Le pape François a invité le diocèse de Rome à penser sa pastorale « en dialecte romain », avec « les visages de familles bien concrets » afin de ne pas tomber « dans le nominalisme », en ouvrant le Congrès ecclésial diocésain, ce 20 juin 2017, en la basilique Saint-Jean-du-Latran.

Discours du pape François :

Chers frères et sœurs, bonsoir !

Comme disait un prêtre : « Avant de parler, je dirai deux mots ».

Je tiens à remercier le cardinal Vallini pour ses propos et je voudrais une chose qu’il ne pouvait pas dire, parce qu’il est sous le sceau du secret, mais le pape, lui, peut le dire. Quand, après l’élection, on m’a dit que je devais d’abord me rendre à la chapelle Pauline puis sur le balcon pour saluer la foule, j’ai tout de suite pensé au cardinal vicaire: « Je suis évêque, il y a un vicaire général … ». Tout de suite. J’ai senti ça avec sympathie. Et je l’ai appelé. Et d’un autre coté le cardinal Hummes, qui était à mes côtés pendant les scrutins, me disait des choses qui m’ont aidé. Les deux hommes m’ont accompagné et à partir de ce moment-là j’ai dit : « Sur le balcon avec mon vicaire ». Là, sur le balcon. Depuis il m’a accompagné, et je veux le remercier. Il a tant de vertus mais aussi un sens de l’objectivité qui m’a aidé tant de fois, parce que parfois je me mets à « voler » et lui il me fait « atterrir » très charitablement … Je vous remercie, Eminence, pour la compagnie. Mais le cardinal Vallini ne part pas à la retraite, parce qu’il est membre de six congrégations et continuera à travailler, et c’est mieux ainsi, parce qu’un napolitain sans travail serait une calamité, dans un diocèse … [il rit, tout le monde rit, applaudissements]. Je tiens à le remercier publiquement pour son aide. Merci !

Et à vous, bonsoir !

Je vous remercie pour cette opportunité de pouvoir lancer ce congrès diocésain au cours duquel vous aborderez un thème important pour la vie de nos familles : accompagner les parents dans l’éducation de leurs enfants adolescents.
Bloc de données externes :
-- ==== Sys2Proof/Tests/Slice0.lean ====
section
/-! SUPPORT. Tests of the model, each expected result taken from the spec's examples and vectors, and a witness for the
hypotheses of each obligation. -/

namespace Sys2Proof.Tests

set_option Elab.async false

open Sys2Proof Sys2Proof.Machine

/-! ### Helpers -/

/-- `n` bytes, all 0x00 but those listed: 95_test_vectors.md's "nz:" notation. -/
def nz (n : Nat) (l : List (Nat × Byte)) : List Byte := l.foldl (fun bs c => bs.set c.1 c.2) (List.replicate n 0)

/-- The bytes 1, 2, ..., n. -/
def countUp (n : Nat) : List Byte := (List.range n).map fun k => BitVec.ofNat 8 (k + 1)

/-- The cooling header, pump mode and marker at frame offset `o` of payload offset 0. -/
def header (o : Nat) : List (Nat × Byte) :=
  [(o + 1, 0xFF), (o + 2, 0x05), (o + 3, 0xFF), (o + 4, 0xFF), (o + 5, 0xFF), (o + 6, 0xFF), (o + 7, 0xFF)]

/-- The reset state with a buffer written. -/
def withBuf (b : Buffer) (bs : List Byte) : State := State.reset.store b bs

/-- The reset state with host events to come. -/
def ahead (es : List HostEvent) : State :=
  { State.reset with host := { State.reset.host with pending := es } }

/-- A field of the next state an outcome gives. -/
def get {α : Type} (f : State → α) : Host.Outcome State Fault Refusal → Option α
  | .next t => some (f t)
  | .fault _ => none
  | .refused _ => none

/-- ERRCODE, STATUS and CRC_REM. -/
def outcome (t : State) : Byte × Byte × Byte := (t.errcode, t.status, t.crcRem)

/-! ### Well-formedness: an ill-formed operation for each check -/

theorem test_illformed_sel : (Instr.crcBuf 4 0 0).wellFormed = false := by decide
theorem test_illformed_range : (Instr.crcBuf 2 1 60).wellFormed = false := by decide
theorem test_wellformed_empty_range_at_end : (Instr.crcBuf 0 64 0).wellFormed = true := by decide
theorem test_illformed_rsvA1 : (Instr.frameEncode 0x14 false 1 0 0 false).wellFormed = false := by decide
theorem test_illformed_rsvA2 : (Instr.frameEncode 0x14 false 0 0 1 false).wellFormed = false := by decide
theorem test_illformed_plFan : (Instr.plFan 50 3).wellFormed = false := by decide
theorem test_illformed_plPump : (Instr.plPump 3).wellFormed = false := by decide
theorem test_illformed_txFan : (Instr.txFan 50 3).wellFormed = false := by decide
theorem test_illformed_txPump : (Instr.txPump 0xFF).wellFormed = false := by decide

/-! ### Decoding: each row's word, written out as OPCODE, a2, a1, a0 (R70, R75) -/

theorem test_decode_nop : decodeTableWord 32 0b00000000_10101010_01010101_11111111 = some .nop := by decide
theorem test_decode_crcInit : decodeTableWord 32 0b00000001_00000000_00000000_00000000 = some .crcInit := by decide
theorem test_decode_crcByte : decodeTableWord 32 0b00000010_11110000_00001111_00110001 = some (.crcByte 0x31) := by
  decide
theorem test_decode_crcRound : decodeTableWord 32 0b00000011_00000000_00000000_00000000 = some .crcRound := by decide
theorem test_decode_crcBuf :
    decodeTableWord 32 0b00000100_00111100_00000001_00000010 = some (.crcBuf 2 1 60) := by decide
theorem test_decode_clrErr : decodeTableWord 32 0b00001111_00000000_00000000_00000000 = some .clrErr := by decide
theorem test_decode_frameEncode : decodeTableWord 32 0b00010000_00000001_10000111_00010100 =
    some (.frameEncode 0x14 true 0 7 0 true) := by decide
theorem test_decode_frameEncode_reserved : decodeTableWord 32 0b00010000_10000010_01001000_11111111 =
    some (.frameEncode 0xFF false 0b1001 0 0b1000001 false) := by decide
theorem test_decode_frameValidate :
    decodeTableWord 32 0b00010001_00000000_00000000_00000000 = some .frameValidate := by decide
theorem test_decode_plClear : decodeTableWord 32 0b00100000_00000000_00000000_00000000 = some .plClear := by decide
theorem test_decode_plLight : decodeTableWord 32 0b00100001_00000000_00000000_00000000 = some .plLight := by decide
theorem test_decode_plLightSolid :
    decodeTableWord 32 0b00100010_00110011_00100010_00010001 = some (.plLightSolid 0x11 0x22 0x33) := by decide
theorem test_decode_plFan : decodeTableWord 32 0b00100011_11111111_00000001_00110010 = some (.plFan 50 1) := by decide
theorem test_decode_plPump : decodeTableWord 32 0b00100100_11111111_11111111_00000010 = some (.plPump 2) := by decide
theorem test_decode_tlmDecode : decodeTableWord 32 0b00110000_00000000_00000000_00000000 = some .tlmDecode := by decide
theorem test_decode_txTlmReq : decodeTableWord 32 0b01000000_00000000_00000000_00000000 = some .txTlmReq := by decide
theorem test_decode_txLight : decodeTableWord 32 0b01000001_00000000_00000000_00000000 = some .txLight := by decide
theorem test_decode_txLightSolid :
    decodeTableWord 32 0b01000010_00110011_00100010_00010001 = some (.txLightSolid 0x11 0x22 0x33) := by decide
theorem test_decode_txFan : decodeTableWord 32 0b01000011_11111111_00000001_00110010 = some (.txFan 50 1) := by decide
theorem test_decode_txFanKeep :
    decodeTableWord 32 0b01000100_11111111_11111111_00011110 = some (.txFanKeep 30) := by decide
theorem test_decode_txPump : decodeTableWord 32 0b01000101_11111111_11111111_00000010 = some (.txPump 2) := by decide
theorem test_decode_undefined : decode [0, 0, 0, 0x05] = .error (.badOpcode 0x05) := by rfl
theorem test_decode_truncated : decode [0, 0, 0x01] = .error .truncated := by rfl
theorem test_encode_word : encodeWord (.frameEncode 0x14 true 0 0 0 true) = 0x10018014 := by decide

/-! ### The checksum (95_test_vectors.md section 2.1) -/

theorem test_crc_round_vectors : [0x00#8, 0x01, 0x31, 0x40, 0x7F, 0x80, 0x81, 0xC0, 0xFF].map crcRound =
    [0x00, 0x02, 0x62, 0x80, 0xFE, 0x07, 0x05, 0x87, 0xF9] := by decide +kernel
theorem test_crc_step : crcStep 0x00 0x31 = 0x97 := by decide +kernel
theorem test_crc_check_value : crc8 [0x31, 0x32, 0x33, 0x34, 0x35, 0x36, 0x37, 0x38, 0x39] = 0xF4 := by decide +kernel
theorem test_crc_two_bytes : crc8 [0x01, 0x02] = 0x1B := by decide +kernel

/-! ### Control and CRC operations -/

theorem test_nop_keeps_sticky :
    get outcome (exec .nop { State.reset with errcode := 4, status := 0x12 }) = some (0, 0x12, 0) := by decide
theorem test_clrErr_keeps_mismatch :
    get outcome (exec .clrErr { State.reset with errcode := 4, status := 0x12 }) = some (0, 0x02, 0) := by decide
theorem test_crcInit : get outcome (exec .crcInit { State.reset with crcRem := 0xF4 }) = some (0, 0, 0) := by decide
theorem test_crcByte : get outcome (exec (.crcByte 0x31) State.reset) = some (0, 0, 0x97) := by decide +kernel
theorem test_crcByte_own_remainder :
    get outcome (exec (.crcByte 0x97) { State.reset with crcRem := 0x97 }) = some (0, 0, 0) := by decide +kernel
theorem test_crcRound : get outcome (exec .crcRound { State.reset with crcRem := 0x80 }) = some (0, 0, 0x07) := by
  decide +kernel
theorem test_crcBuf_led :
    get outcome (exec (.crcBuf 3 0 48) (withBuf .led (countUp 48))) = some (0, 0, 0xDE) := by decide +kernel
theorem test_crcBuf_errors :
    (get outcome (exec (.crcBuf 4 0 0) { State.reset with crcRem := 0x55 }),
      get outcome (exec (.crcBuf 2 1 60) { State.reset with crcRem := 0x55 })) =
    (some (2, 0x10, 0x55), some (3, 0x10, 0x55)) := by decide +kernel

/-! ### Frames: the vectors of section 2.3, each with the nonce it names -/

theorem test_frame_forms :
    [frameBytes 0xF8 0x14 true 0 (countUp 60), frameBytes 0xF8 0x14 false 0 (countUp 60),
      frameBytes 0x08 0x14 false 7 (zeros 60), frameBytes 0x08 0x14 true 7 (zeros 60)] =
    [[0x3F, 0xF8, 0x14] ++ countUp 60 ++ [0xCB], [0x3F, 0xFC] ++ countUp 60 ++ [0x00, 0x1E],
      nz 64 [(0, 0x3F), (1, 0x1C), (63, 0xC2)], nz 64 [(0, 0x3F), (1, 0x0F), (2, 0x14), (63, 0x53)]] := by
  decide +kernel
theorem test_encode_frame_lighting :
    (fun t : State => (t.bytes .tx, t.crcRem, t.status)) (encodeFrameWith 0x08 0x04 false 0 false State.reset) =
    (nz 64 [(0, 0x3F), (1, 0x0C), (63, 0x1B)], 0x1B, 0x08) := by decide +kernel
theorem test_frameEncode_reserved_bit :
    get outcome (exec (.frameEncode 0x14 false 1 0 0 false) State.reset) = some (2, 0x10, 0) := by decide +kernel

/-- The Form B frame of section 2.3, as the host copies it into RX_BUF. -/
def formB : List Byte := [0x3F, 0xF8, 0x14] ++ countUp 60 ++ [0xCB]

theorem test_frameValidate_byte0_unchecked :
    get outcome (exec .frameValidate (withBuf .rx (formB.set 0 0x00))) = some (0, 0x01, 0xCB) := by decide +kernel
theorem test_frameValidate_mismatch :
    get outcome (exec .frameValidate (withBuf .rx (formB.set 10 0x09))) = some (4, 0x12, 0xD2) := by decide +kernel

/-! ### Payloads and subsystem writes: section 2.4 -/

theorem test_dutyByte : [0, 1, 10, 30, 50, 70, 90, 99, 100, 101, 255].map dutyByte =
    [0, 3, 26, 77, 128, 179, 230, 252, 255, 255, 255] := by decide +kernel
theorem test_plClear : get (fun t => t.byte .payload 5) (exec .plClear (withBuf .payload (nz 60 [(5, 0xAA)]))) =
    some 0x00 := by decide +kernel
theorem test_plLight : get (fun t => t.bytes .payload) (exec .plLight (withBuf .led [0x11, 0x22, 0x33])) =
    some (nz 60 [(1, 0x22), (2, 0x11), (3, 0x33)]) := by decide +kernel
theorem test_plLight_then_crcBuf : crc8 (lightPayload (withBuf .led (countUp 48)).ledColors) = 0x90 := by decide +kernel
theorem test_plLightSolid : get (fun t => (t.byte .payload 0, t.byte .payload 2, t.byte .payload 47, t.byte .payload 50))
    (exec (.plLightSolid 0xFF 0 0) State.reset) = some (0, 0xFF, 0xFF, 0) := by decide +kernel
theorem test_fan_layout_candidate : fanLayoutAt 8 14 50 1 =
    nz 60 (header 0 ++ [(8, 0x02), (13, 0x80), (14, 0x02), (19, 0x80), (20, 0x01), (26, 0x07)]) := by decide +kernel
theorem test_plFan_bad_mode : get outcome (exec (.plFan 50 3) State.reset) = some (2, 0x10, 0) := by decide +kernel
theorem test_plPump : get (fun t => t.bytes .payload) (exec (.plPump 2) State.reset) =
    some (nz 60 (header 0 ++ [(20, 0x02), (26, 0x07)])) := by decide +kernel
theorem test_plPump_bad_mode : get outcome (exec (.plPump 3) State.reset) = some (2, 0x10, 0) := by decide +kernel
theorem test_light_frame : frameBytes 0x28 0x04 false 0 (lightPayload (withBuf .led
      (nz 48 [(0, 0x11), (1, 0x22), (2, 0x33), (45, 0xAA), (46, 0xBB), (47, 0xCC)])).ledColors) =
    nz 64 [(0, 0x3F), (1, 0x2C), (3, 0x22), (4, 0x11), (5, 0x33), (48, 0xBB), (49, 0xAA), (50, 0xCC), (63, 0x10)] := by
  decide +kernel
theorem test_light_solid_frame : (frameBytes 0x20 0x04 false 0 (lightPayload (solidColors 0xFF 0 0))).getD 63 0 = 0x63 := by
  decide +kernel
theorem test_fan_frame : frameBytes 0x18 0x14 true 0 (fanLayoutAt 8 14 50 1) =
    nz 64 ([(0, 0x3F), (1, 0x18), (2, 0x14)] ++ header 3 ++
      [(11, 0x02), (16, 0x80), (17, 0x02), (22, 0x80), (23, 0x01), (29, 0x07)]) := by decide +kernel
theorem test_pump_frame : frameBytes 0x18 0x14 true 0 (coolingBase 2) =
    nz 64 ([(0, 0x3F), (1, 0x18), (2, 0x14)] ++ header 3 ++ [(23, 0x02), (29, 0x07), (63, 0x5A)]) := by decide +kernel
theorem test_txFan_bad_mode : get outcome (exec (.txFan 50 3) State.reset) = some (2, 0x10, 0) := by decide +kernel
theorem test_txPump_bad_mode : get outcome (exec (.txPump 3) State.reset) = some (2, 0x10, 0) := by decide +kernel
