-- ==== Sys2Proof/Machine/Flags.lean ====
section
/-! DEFINITION. The bits of STATUS (10_state.md R23). The block has no arithmetic flags (R22). -/

namespace Sys2Proof.Machine

/-- STATUS bit numbers (10_state.md R23). -/
abbrev busyBit : Nat := 0
abbrev snapValidBit : Nat := 1
abbrev maskValidBit : Nat := 2

/-- The code of an error cause is its STATUS bit (60_exceptions.md R160). -/
def Cause.bit : Cause → Nat
  | .ill => 8
  | .seqErr => 9

/-- A STATUS word with one bit written. -/
def putBit (st : Word32) (k : Nat) (v : Bool) : Word32 :=
  if v then st ||| BitVec.twoPow 32 k else st &&& ~~~(BitVec.twoPow 32 k)

def State.busy (s : State) : Bool := s.status.getLsbD busyBit
def State.snapValid (s : State) : Bool := s.status.getLsbD snapValidBit
def State.maskValid (s : State) : Bool := s.status.getLsbD maskValidBit
def State.ill (s : State) : Bool := s.status.getLsbD (Cause.bit .ill)
def State.seqErr (s : State) : Bool := s.status.getLsbD (Cause.bit .seqErr)

def State.setBusy (s : State) (v : Bool) : State := { s with status := putBit s.status busyBit v }
def State.setSnapValid (s : State) (v : Bool) : State :=
  { s with status := putBit s.status snapValidBit v }
def State.setMaskValid (s : State) (v : Bool) : State :=
  { s with status := putBit s.status maskValidBit v }

/-- The bits STATUS does not define, 7:3 and 31:10: they read as 0 (10_state.md R23). -/
def reservedStatus : Word32 := 0xFFFFFCF8

/-- What the host reads from STATUS and from RESULT, at any time and without effect (10_state.md
R23, R24; 60_exceptions.md R172). -/
def State.hostStatus (s : State) : Word32 := s.status
def State.hostResult (s : State) : Word32 := s.result

end Sys2Proof.Machine
end

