-- ==== Sys2Proof/Laws/Memory.lean ====
section
/-! SUPPORT. The laws of the byte arrays: read after write, the canonical form is kept, equal reads
make equal arrays, and the port never faults below 6144. -/

namespace Sys2Proof.Machine.Memory

@[simp] theorem read_nil (o : Nat) : Memory.read [] o = 0 := rfl

@[simp] theorem read_cons (c : Host.Cell) (rest : Memory) (o : Nat) :
    Memory.read (c :: rest) o = if c.1 = o then c.2 else Memory.read rest o := rfl

theorem read_put (rest : Memory) (o k : Nat) (b : Byte) (h : Memory.read rest o = 0) :
    Memory.read (Memory.put o b rest) k = if k = o then b else Memory.read rest k := by
  unfold Memory.put
  split
  · next hb =>
    split
    · next hk => rw [hk, h, hb]
    · rfl
  · by_cases hk : k = o
    · simp [hk]
    · simp [hk, Ne.symm hk]

/-- No entry with the offset: it reads as an unlisted one. -/
theorem read_eq_zero (m : Memory) (o : Nat) (h : ∀ c ∈ m, c.1 ≠ o) : Memory.read m o = 0 := by
  induction m with
  | nil => rfl
  | cons c rest ih => simp_all

/-- Read after write, in an array whose offsets rise. -/
theorem read_write (m : Memory) (o k : Nat) (b : Byte) (h : m.Pairwise (fun c d => c.1 < d.1)) :
    Memory.read (Memory.write m o b) k = if k = o then b else Memory.read m k := by
  induction m with
  | nil => exact read_put [] o k b rfl
  | cons c rest ih =>
    obtain ⟨hc, hrest⟩ := List.pairwise_cons.1 h
    unfold Memory.write
    split
    · next hlt =>
      apply read_put
      apply read_eq_zero
      intro d hd
      rcases List.mem_cons.1 hd with rfl | hd
      · omega
      · have := hc d hd
        omega
    · split
      · next heq =>
        rw [read_put rest o k b (read_eq_zero _ _ fun d hd => by have := hc d hd; omega)]
        by_cases hk : k = o
        · simp [hk]
        · have : c.1 ≠ k := by omega
          simp [hk, this]
      · next hne =>
        rw [read_cons, read_cons, ih hrest]
        by_cases hk : k = o
        · subst hk
          simp [hne]
        · simp [hk]

theorem mem_put {o : Nat} {b : Byte} {rest : Memory} {c : Host.Cell}
    (h : c ∈ Memory.put o b rest) : (c = (o, b) ∧ b ≠ 0) ∨ c ∈ rest := by
  unfold Memory.put at h
  split at h
  · exact .inr h
  · next hb => exact (List.mem_cons.1 h).imp_left fun e => ⟨e, hb⟩

/-- An entry after a write is the byte written or was there before. -/
theorem mem_write {m : Memory} {o : Nat} {b : Byte} {c : Host.Cell}
    (h : c ∈ Memory.write m o b) : (c = (o, b) ∧ b ≠ 0) ∨ c ∈ m := by
  induction m with
  | nil => exact mem_put h
  | cons d rest ih =>
    unfold Memory.write at h
    split at h
    · exact mem_put h
    · split at h
      · exact (mem_put h).imp_right (List.mem_cons_of_mem _)
      · rcases List.mem_cons.1 h with rfl | h
        · exact .inr (List.mem_cons_self ..)
        · exact (ih h).imp_right (List.mem_cons_of_mem _)

theorem pairwise_put {o : Nat} {b : Byte} {rest : Memory}
    (h : rest.Pairwise (fun c d => c.1 < d.1)) (ho : ∀ c ∈ rest, o < c.1) :
    (Memory.put o b rest).Pairwise (fun c d => c.1 < d.1) := by
  unfold Memory.put
  split
  · exact h
  · exact List.pairwise_cons.2 ⟨ho, h⟩

theorem pairwise_write {m : Memory} (o : Nat) (b : Byte)
    (h : m.Pairwise (fun c d => c.1 < d.1)) :
    (Memory.write m o b).Pairwise (fun c d => c.1 < d.1) := by
  induction m with
  | nil => exact pairwise_put h (by simp)
  | cons d rest ih =>
    obtain ⟨hd, hrest⟩ := List.pairwise_cons.1 h
    unfold Memory.write
    split
    · next hlt =>
      refine pairwise_put h fun c hc => ?_
      rcases List.mem_cons.1 hc with rfl | hc
      · exact hlt
      · exact hlt.trans (hd c hc)
    · split
      · next heq => exact pairwise_put hrest fun c hc => heq ▸ hd c hc
      · refine List.pairwise_cons.2 ⟨fun c hc => ?_, ih hrest⟩
        rcases mem_write hc with ⟨rfl, -⟩ | hc
        · show d.1 < o
          omega
        · exact hd c hc

/-- A write at an offset that exists keeps the canonical form. -/
theorem write_wf {m : Memory} {o : Nat} (b : Byte) (h : Memory.wf m) (ho : o < Config.fbBytes) :
    Memory.wf (Memory.write m o b) := by
  refine ⟨pairwise_write o b h.1, fun c hc => ?_⟩
  rcases mem_write hc with ⟨rfl, hb⟩ | hc
  · exact ⟨ho, hb⟩
  · exact h.2 c hc

theorem nil_wf : Memory.wf [] := ⟨List.Pairwise.nil, by simp⟩

theorem tail_wf {c : Host.Cell} {rest : Memory} (h : Memory.wf (c :: rest)) : Memory.wf rest :=
  ⟨(List.pairwise_cons.1 h.1).2, fun d hd => h.2 d (List.mem_cons_of_mem _ hd)⟩

/-- An array in canonical form reads 0 where no offset exists. -/
theorem read_outside {m : Memory} (h : Memory.wf m) {o : Nat} (ho : Config.fbBytes ≤ o) :
    Memory.read m o = 0 :=
  read_eq_zero m o fun c hc e => by
    have := (h.2 c hc).1
    omega

theorem read_below {c : Host.Cell} {rest : Memory} (h : Memory.wf (c :: rest)) {o : Nat}
    (ho : o ≤ c.1) : Memory.read rest o = 0 :=
  read_eq_zero rest o fun d hd e => by
    have := (List.pairwise_cons.1 h.1).1 d hd
    omega

/-- Equal reads make equal arrays: the form is canonical. -/
theorem ext {m n : Memory} (hm : Memory.wf m) (hn : Memory.wf n)
    (h : ∀ o < Config.fbBytes, Memory.read m o = Memory.read n o) : m = n := by
  have hall : ∀ o, Memory.read m o = Memory.read n o := fun o => by
    by_cases ho : o < Config.fbBytes
    · exact h o ho
    · rw [read_outside hm (by omega), read_outside hn (by omega)]
  clear h
  induction m generalizing n with
  | nil =>
    cases n with
    | nil => rfl
    | cons d rest =>
      have := hall d.1
      simp only [read_nil, read_cons, if_true] at this
      exact absurd this.symm (hn.2 d (List.mem_cons_self ..)).2
  | cons c m ih =>
    cases n with
    | nil =>
      have := hall c.1
      simp only [read_nil, read_cons, if_true] at this
      exact absurd this (hm.2 c (List.mem_cons_self ..)).2
    | cons d n =>
      have hkey : c.1 = d.1 := by
        rcases Nat.lt_trichotomy c.1 d.1 with hlt | heq | hlt
        · have := hall c.1
          rw [read_cons, if_pos rfl, read_cons, if_neg (by omega), read_below hn (by omega)] at this
          exact absurd this (hm.2 c (List.mem_cons_self ..)).2
        · exact heq
        · have := hall d.1
          rw [read_cons, if_neg (by omega), read_cons, if_pos rfl, read_below hm (by omega)] at this
          exact absurd this.symm (hn.2 d (List.mem_cons_self ..)).2
      have hval : c.2 = d.2 := by
        have := hall c.1
        rw [read_cons, if_pos rfl, read_cons, if_pos hkey.symm] at this
        exact this
      have hrest : m = n := by
        refine ih (tail_wf hm) (tail_wf hn) fun o => ?_
        by_cases ho : c.1 = o
        · rw [read_below hm (by omega), read_below hn (by omega)]
        · have := hall o
          rwa [read_cons, if_neg ho, read_cons, if_neg (by omega)] at this
      rw [hrest, Prod.ext hkey hval]

/-! ### Copying and tabulating -/

theorem read_filter (m : Memory) (p : Nat → Bool) (o : Nat) :
    Memory.read (m.filter (fun c => p c.1)) o = if p o then Memory.read m o else 0 := by
  induction m with
  | nil => simp
  | cons c rest ih =>
    by_cases hp : p c.1 = true
    · rw [List.filter_cons_of_pos (by simpa using hp), read_cons, read_cons, ih]
      by_cases ho : c.1 = o
      · subst ho
        simp [hp]
      · simp [ho]
    · rw [List.filter_cons_of_neg (by simpa using hp), ih, read_cons]
      by_cases ho : c.1 = o
      · subst ho
        simp [hp]
      · simp [ho]

/-- The copy holds every byte of the original (41_snapshot_mask.md R100). -/
theorem read_copyBytes (m : Memory) {o : Nat} (ho : o < Config.fbBytes) :
    Memory.read (Memory.copyBytes m) o = Memory.read m o := by
  unfold Memory.copyBytes
  rw [read_filter m (fun a => decide (a < Config.fbBytes))]
  simp [ho]

/-- Of an array in canonical form the copy is the array. -/
theorem copyBytes_eq {m : Memory} (h : Memory.wf m) : Memory.copyBytes m = m :=
  List.filter_eq_self.2 fun c hc => by simpa using (h.2 c hc).1

theorem tabulate_wf (f : Nat → Byte) : Memory.wf (Memory.tabulate f) := by
  unfold Memory.tabulate
  refine ⟨(List.Pairwise.filter _ ?_), fun c hc => ?_⟩
  · exact List.pairwise_map.2 (List.pairwise_lt_range.imp fun h => h)
  · obtain ⟨hmem, hne⟩ := List.mem_filter.1 hc
    obtain ⟨o, ho, rfl⟩ := List.mem_map.1 hmem
    exact ⟨List.mem_range.1 ho, by simpa using hne⟩

theorem read_filter_map (l : List Nat) (f : Nat → Byte) (o : Nat) :
    Memory.read ((l.map (fun o => (o, f o))).filter (fun c => c.2 ≠ unlistedByte)) o =
      if o ∈ l then f o else 0 := by
  induction l with
  | nil => simp
  | cons a l ih =>
    rw [List.map_cons]
    by_cases hz : f a = unlistedByte
    · rw [List.filter_cons_of_neg (by simp [hz]), ih]
      by_cases ho : o = a
      · subst ho
        simp [hz]
      · simp [ho]
    · rw [List.filter_cons_of_pos (by simpa using hz), read_cons, ih]
      by_cases ho : o = a
      · subst ho
        simp
      · simp [ho, Ne.symm ho]

theorem read_tabulate (f : Nat → Byte) {o : Nat} (ho : o < Config.fbBytes) :
    Memory.read (Memory.tabulate f) o = f o := by
  unfold Memory.tabulate
  rw [read_filter_map, if_pos (List.mem_range.2 ho)]

/-- A bit of a mixed byte is the old or the new one. -/
theorem mixByte_getLsbD (pick old new : Byte) (k : Nat) :
    (mixByte pick old new).getLsbD k = if pick.getLsbD k then new.getLsbD k else old.getLsbD k := by
  unfold mixByte
  by_cases hk : k < 8
  · rw [BitVec.getLsbD_or, BitVec.getLsbD_and, BitVec.getLsbD_and, BitVec.getLsbD_not]
    cases h : pick.getLsbD k <;> simp [hk]
  · have h0 : ∀ b : Byte, b.getLsbD k = false := fun b => BitVec.getLsbD_of_ge b k (by omega)
    simp [h0]

end Sys2Proof.Machine.Memory

namespace Sys2Proof.Machine

/-- The port reads every offset that exists. -/
theorem portRead_ok (m : Memory) {o : PortOffset} (h : o.toNat < Config.fbBytes) :
    portRead m o = .ok (Memory.read m o.toNat) := by
  simp [portRead, h]

/-- The port writes every offset that exists. -/
theorem portWrite_ok (m : Memory) {o : PortOffset} (b : Byte) (h : o.toNat < Config.fbBytes) :
    portWrite m o b = .ok (Memory.write m o.toNat b) := by
  simp [portWrite, h]

/-- The port faults exactly at the offsets that do not exist (20_memory.md R48). -/
theorem portRead_error_iff (m : Memory) (o : PortOffset) :
    (∃ e, portRead m o = .error e) ↔ Config.fbBytes ≤ o.toNat := by
  unfold portRead
  split <;> simp <;> omega

end Sys2Proof.Machine
end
Pendant ces journées, vous réfléchirez sur certains arguments-clés qui correspondent, d’une certaine manière, aux lieux où se joue notre vie de famille (la maison, l’école, les réseaux sociaux, la relation intergénérationnelle, la précarité de la vie et l’isolement familial).

J’aimerais partager avec vous quelques « présupposés » qui peuvent nous aider dans cette réflexion. Souvent, nous ne nous en rendons pas compte, mais l’esprit avec lequel nous réfléchissons est aussi important que les contenus (un bon sportif sait que le réchauffement compte autant que la prestation qui le suit). C’est pourquoi, cette conversation veut nous aider en ce sens : un « réchauffement » et puis ce sera à vous de « tout miser sur le terrain ».

In romanesco ! (en dialecte romain)

La première des clés pour entrer dans ce thème, j’ai voulu l’appeler « in romanesco » (en dialecte romain ») : le dialecte propre aux Romains. Il n’est pas rare que nous tombions dans la tentation de penser ou de réfléchir sur les choses « en général », « dans l’abstrait ». Penser aux problèmes, aux situations, aux adolescents… Et ainsi, sans nous en apercevoir, nous tombons en plein dans le nominalisme. Nous voudrions tout embrasser mais nous n’arrivons à rien. Aujourd’hui, je vous invite à penser « en dialecte ». Et pour cela, il faut faire un effort important, parce qu’il nous est demandé de penser à nos familles dans le contexte d’une grande ville comme Rome. Avec toute sa richesse, ses opportunités, sa diversité et en même temps avec tous ses défis. Non pas pour nous renfermer et ignorer le reste (nous sommes toujours italiens) mais pour aborder la réflexion, et même les moments de prière, avec un réalisme sain et stimulant.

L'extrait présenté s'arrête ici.